#### [DIRECTIONS]
When the string "each" is part of a line below, that line should be copied.

#### [THE INPUT]
-- ==== Sys2Proof/Machine/RegMap.lean ====
section
/-!
DEFINITION. The register map of the control space: the address of every register (R22, R23 and the register table of
each chapter), the bit range of every field, and per register the access type and reset value of its fields (the field
map of each chapter).  A register family takes its index as an argument: `p` the plane, port or core unit, `i` and `k`
the indices of the offset formula.
-/

namespace Sys2Proof.Machine

/-- A field of a 64-bit register: its highest and its lowest bit. -/
structure Fld where
  hi : Nat
  lo : Nat
  deriving DecidableEq, Repr

/-- The access types of R7. -/
inductive Access where
  | ro | rw | wo | w1c | rc | pw
  deriving DecidableEq, Repr

/-- One row of a field map: bits, access type, reset value. -/
structure FieldDesc where
  hi : Nat
  lo : Nat
  access : Access
  reset : Nat
  deriving DecidableEq, Repr

/-- A register family: offset `base + stride * i + stride2 * k` for `i < count`, `k < count2`, with its fields. -/
structure RegDesc where
  base : Nat
  stride : Nat
  count : Nat
  stride2 : Nat
  count2 : Nat
  fields : List FieldDesc
  deriving DecidableEq, Repr

/-- The unit id of a control-space address (R22). -/
def unitOf (a : Nat) : Nat := a / 0x100000000

/-- The byte offset of a control-space address within its unit (R22). -/
def offOf (a : Nat) : Nat := a % 0x100000000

#### [WRITTEN ANSWER]
each chapter), the bit range of every field, and per register the access type and reset value of its fields (the field
map of each chapter).  A register family takes its index as an argument: `p` the plane, port or core unit, `i` and `k`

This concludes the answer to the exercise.